What you should do:
Pick out every line of the entries below where "confs" occurs, and copy those lines.

Segment Start: The data

theorem witness_StreamProgramsRun :
    (agSite (progAt (prog0 none))).isSome ∧ shapeOperandBad (shapeWord 1 64 64 0) = false ∧ baseBad (shapeWord 1 64 64 0) 128 = false ∧
    (prog0 (some ops0)).bases 128 0 = (128, 0) ∧
    (let g := prog0 (some ops0)
     let s := progAt g
     (match agRing s (shapeWord 1 64 64 0) h0 with
      | .ok r => ringInside s g r && (r.bind = .none) && decide (r.c < r.w) &&
          r.room &&
          (g.tileKeys (s.setRing { r with bind := .stream g.id }) (shapeWord 1 64 64 0) 128 false).1.isSome
      | .error _ => false) = true ∧
     (g.tileKeys s (shapeWord 1 64 64 0) 128 true).1.isSome) ∧
    (let g := { prog0 (some [128, shapeWord 1 64 64 0, 7]) none (some 0) with left := [3, 4] }
     let s := progAt g
     let s := { s with fab := { s.fab with links := [link0 (g.ep 7) (portEp 0 2) .data] } }
     (agSite s).isSome ∧ g.outputOk s 7 = true ∧ (s.outLinks (g.ep 7)).all (linkOpen s) = true ∧ (sendOn s (g.ep 7) (vector 3)).isSome) ∧
    (∀ n ∈ [8, 15],
     let g := prog0 (some [128, shapeWord 2 64 64 0, BitVec.ofNat 64 n]) none (some 0)
     let s := progAt g
     let s := { s with fab := { s.fab with links := [link0 (portEp 0 2) (g.ep n) .data], inputs := [inp (g.ep n) .data [(vector 3, true)]] } }
     (agSite s).isSome ∧ g.inputOk s n = true ∧ g.left.length + 1 < tokensOf (shapeWord 2 64 64 0) ∧
     (takeToken s (g.ep n)).map (·.1.isNull) = some false) ∧
    (let g := prog0 (some [128, shapeWord 1 64 64 0, 8]) none (some 0)
     let s := progAt g
     let s := { s with fab := { s.fab with links := [link0 (portEp 0 2) (g.ep 8) .data], inputs := [inp (g.ep 8) .data [(.null, true)]] } }
     g.inputOk s 8 = true ∧ g.left.length < tokensOf (shapeWord 1 64 64 0) ∧ (takeToken s (g.ep 8)).map (·.1.isNull) = some true) ∧
    (let g := prog0 (some ops1)
     let s := progAt g
     (match g.tileKeys s (shapeWord 1 64 64 0) 128 false with
      | (some _, s1) => (g.tileKeys s1 (shapeWord 1 64 64 0) 192 true).1.isSome
      | _ => false) = true) ∧
    (prog0 (some []) (some 3)).loops.toList.getD 1 none = some (2 + 1) ∧ (prog0 (some []) (some 0)).loops.toList.getD 1 none = some 0 ∧
    (prog0 (some [])).loops.toList.getD 1 none = none ∧
    (let g := prog0 (some []) none (some 0)
     let s := progAt g
     let s := { s with fab := { s.fab with
       links := [link0 (portEp 0 2) (g.ep 17) .pulse]
       inputs := [inp (g.ep 17) .pulse [] 3] } }
     g.inputOk s 17 = true ∧ (s.input? (g.ep 17)).map (·.pulses) = some 3 ∧ (agSite s).isSome) ∧
    lagging (progAt (prog0 (some []))) (prog0 (some [])).lag = false := by decide +kernel

/-! ### Witnesses: the Drover -/

/-- 64-bit words in memory. -/
def words (s : State) (k : Nat) (ws : List Nat) : State := s.write k (ws.flatMap (toBytes 8))
/-- The tests' paddock without a configuration, its first page of memory mapped, with words from address 1024 on. -/
def bare (ws : List Nat) : State :=
  let s := fibred State.reset
  words { s with eng := State.reset.eng, hub := { s.hub with ready := true } } 1024 ws

/-- A node record (R301): kind, words from its second byte on, KSPEC and the second word of it; no successors, no ranges, LAST. -/
def rec0 (kind word spec : Nat) : BitVec 512 := BitVec.ofNat 512 (kind + 128 * 2 ^ 16 + (2 ^ 96 - 1) * 2 ^ 32 + word * 2 ^ 128 + spec * 2 ^ 192)
/-- The 64-bit words of a record. -/
def recWords (r : BitVec 512) : List Nat := (List.range 8).map (fun k => lane 64 r k)
/-- A join of two nodes: the first names the second, the second is the last. -/
def pair0 : List Nat := recWords (BitVec.ofNat 512 (5 + 2 ^ 16 + 2 ^ 32 + (2 ^ 80 - 1) * 2 ^ 48)) ++ recWords (rec0 5 0 0)

def node0 (r : BitVec 512) (near : BitVec 512 := 0) (st : NodeSt := .pool) : Node :=
  { record := r, near := near, bases := [], pages := [], preds := 0, st := st, entered := 0, raises := 0, order := 7, paused := 0
    lag := [], pts := 0 }
def launch0 (ns : List Node) : Launch :=
  { id := 7, pad := 0, ten := 0, graph := 1024, args := 0, tag := 3, ctx := .host 0 0, nodes := ns, failure := none }
def launched (s : State) (ns : List Node) : State := { s with drv := { s.drv with launches := [launch0 ns] }, ctl := { s.ctl with ids := 8 } }

/-- A near-memory record (R310): operation, format, lanes, page address, rows, stride, vector and result addresses. -/
def near0 (op fmt mask wpage rows len vaddr rbase : Nat) : BitVec 512 :=
  BitVec.ofNat 512 (op + fmt * 2 ^ 8 + mask * 2 ^ 32 + wpage * 2 ^ 64 + len * 2 ^ 144 + 2 ^ 160 + rows * 2 ^ 176 + vaddr * 2 ^ 192 + rbase * 2 ^ 256)

/-- A tenant's registers changed. -/
def tenanted (s : State) (g : Tenant → Tenant) : State := s.mapTenant 0 0 g
/-- The launch and the node at place 0 of a state. -/
def at0 (s : State) : Launch × Node := (s.nodeAt 0 0).getD (launch0 [], node0 0)
/-- Node 0 of the only launch heads its kind. -/
def heads (s : State) (kind : Nat) : Bool := (s.nodeAt 0 0).isSome && headOfKind s (at0 s).1 (at0 s).2 0 kind

theorem witness_GraphsLaunch :
    (let i := Instr.glaunch tg td
     let s := words (fibred (site i (sc 1024) (sc 0))) 1024 pair0
     firesTaking s i (scalar 0) = true ∧ waiting? s = none ∧ performedUpto s ((tk s).count 1) s.ctl.ids = true) ∧
    (let s := bare pair0
     s.hub.ready = true ∧ mailboxWaits s 0 0 = false ∧ (s.tenant 0 0).goes = [] ∧
     (tenanted s (fun v => { v with goes := [(1024, 0, 3)] })).tenant 0 0 ≠ s.tenant 0 0 ∧ (s.tenant 0 0).enabled = true ∧ (s.tenant 0 1).enabled = true ∧ ((bare pair0).tenant 9 0).enabled = false ∧
     (s.pad? 0).isSome ∧ (validate s 0 0 1024 0).toOption.map (·.length) = some 2 ∧ (validate s 0 0 1024 0).isOk = true ∧
     (match validate (bare (recWords (rec0 9 0 0))) 0 0 1024 0 with | .error e => decide (e = -1) | .ok _ => false) = true ∧ (1025 : Nat) % 64 ≠ 0) ∧
    ((tenanted (bare pair0) (fun v => { v with tdi := .stopped })).tenant 0 0).tdi = .stopped := by decide +kernel

theorem witness_NodesDispatch :
    (let s := launched (bare [0, 0, 0]) [node0 (rec0 1 1024 1)]
     let p := (s.pad? 0).getD pad0
     let load : Load := { pad := 0, ten := 0, n := 1, args := 0, cfg := 1024 }
     heads s 1 = true ∧ ckptFirst s 0 ((at0 s).2.prio s.ctl.now) = false ∧ (imageAt s 0 0 1024).toOption = some (some []) ∧
     freeRun s p 1 [] = some 0 ∧ load.check s [] = none ∧
     freeRun { s with fab := { s.fab with confs := [{ freshConf 9 with strip0 := 0, strips := 4 }] } } p 1 [] = none) ∧
    (let s := launched (bare [0x0F00000000000000, 0]) [node0 (rec0 1 1024 1)]
     heads s 1 = true ∧ (Load.check { pad := 0, ten := 0, n := 1, args := 0, cfg := 1024 } s [0x0F00000000000000]).isSome) ∧
    (let s := launched (bare []) [node0 (rec0 2 1024 0xFFFF0000)]
     heads s 2 = true ∧ agTile s 0 0 0 4 (at0 s).2.record = some 25 ∧ nodeBind (at0 s).2.record = 0xFFFF ∧ s.eng.progs = [] ∧
     nodeBind (rec0 2 1024 0) = 0 ∧ heads (launched (bare []) [node0 (rec0 2 1024 0)]) 2 = true) ∧
    (let s := launched (bare [1]) [{ node0 (rec0 3 1024 0) (near0 3 0 0xFFFF 0 2 0 0 0) with pages := [(0, 0)] }]
     heads s 3 = true ∧ s.eng.units = [] ∧ channelDown s (offsetOf (((at0 s).2.key (nmRec (at0 s).2.near).wpage).getD 0)) = false ∧ (nmRec (at0 s).2.near).laneOp = false) ∧
    (let s := launched (bare []) [node0 (rec0 4 77 5)]
     heads s 4 = true ∧ (s.tenant 0 0).notifyFull = false ∧ s.mem.hostOld = [] ∧ (s.tenant 0 0).nqsize = 0 ∧ s.drv.notes = [] ∧
     (holdBack s (regionKey 1 0) 4).mem.hostOld ≠ [] ∧
     ((tenanted s (fun v => { v with nqsize := 4, nqhead := 4 })).tenant 0 0).notifyFull = true) ∧
    heads (launched (bare []) [node0 (rec0 5 0 0)]) 5 = true ∧
    (let s := withBar (launched (fibred (siteZ .tend)) [node0 (rec0 5 (2 ^ 16) 1)]) bar0
     heads s 5 = true ∧ padPe s 0 0 = true ∧ (s.bar 0 1).rem = true ∧ (∃ c ∈ s.fab.confs, within c.strip0 c.strips 0 = true)) ∧
    padPe (bare []) 0 25 = false ∧
    (let s := launched (bare []) [{ node0 (rec0 5 0 0) with st := .finished }]
     (s.nodeAt 0 0).isSome ∧ (at0 s).2.st = .finished ∧ lagging s (at0 s).2.lag = false) ∧
    (let s := launched (bare []) [node0 (rec0 5 0 0)]
     tenantActive ((s.pad? 0).getD pad0) 0 = true ∧ (at0 s).2.st = .pool ∧ nodePri (at0 s).2.record + (at0 s).2.raises < 3 ∧
     s.ctl.now < 1900000 ∧ (at0 { s with ctl := { s.ctl with now := 1900000 } }).2.entered + 1900000 ≤ 1900000 ∧
     (at0 s).2.prio 1900000 > (at0 s).2.prio 0 ∧ (at0 s).2.entered + (at0 s).2.paused + 1900000 * 3 ≤ 3 * 1900000) := by decide +kernel

/-- The configuration of the site, its task idle. -/
def idleConf : State := withTask (siteZ .tend) (fun t => { t with st := .idle, frame := none })
def conf0 : Conf := idleConf.fab.confs.headD (freshConf 0)

theorem witness_ConfigurationsEnd :
    (let s := idleConf
     s.fab.confs[0]? = some conf0 ∧ atRest s conf0 = true ∧ s.fab.elems = [] ∧ writesPerformed s conf0 = true ∧ s.memWf) ∧
    (let s := withTask (withReq (.stw 0 1 0 0) (regionKey 0 64)) (fun t => { t with st := .idle, frame := none })
     s.fab.confs[0]? = some conf0 ∧ atRest s conf0 = true ∧ writesPerformed s conf0 = false) ∧
    (let s := siteZ .tend
     atRest s conf0 = false ∧ waitsOnPage s conf0 = false ∧ (∀ k ∈ s.cores.tasks, k.cid = conf0.cid → k.st ≠ .faulted) ∧
     s.ctl.now < conf0.moved + 2 ^ 24) := by decide +kernel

Segment End: The data

Written response:
     freeRun { s with fab := { s.fab with confs := [{ freshConf 9 with strip0 := 0, strips := 4 }] } } p 1 [] = none) ∧
     heads s 5 = true ∧ padPe s 0 0 = true ∧ (s.bar 0 1).rem = true ∧ (∃ c ∈ s.fab.confs, within c.strip0 c.strips 0 = true)) ∧
def conf0 : Conf := idleConf.fab.confs.headD (freshConf 0)
     s.fab.confs[0]? = some conf0 ∧ atRest s conf0 = true ∧ s.fab.elems = [] ∧ writesPerformed s conf0 = true ∧ s.memWf) ∧
     s.fab.confs[0]? = some conf0 ∧ atRest s conf0 = true ∧ writesPerformed s conf0 = false) ∧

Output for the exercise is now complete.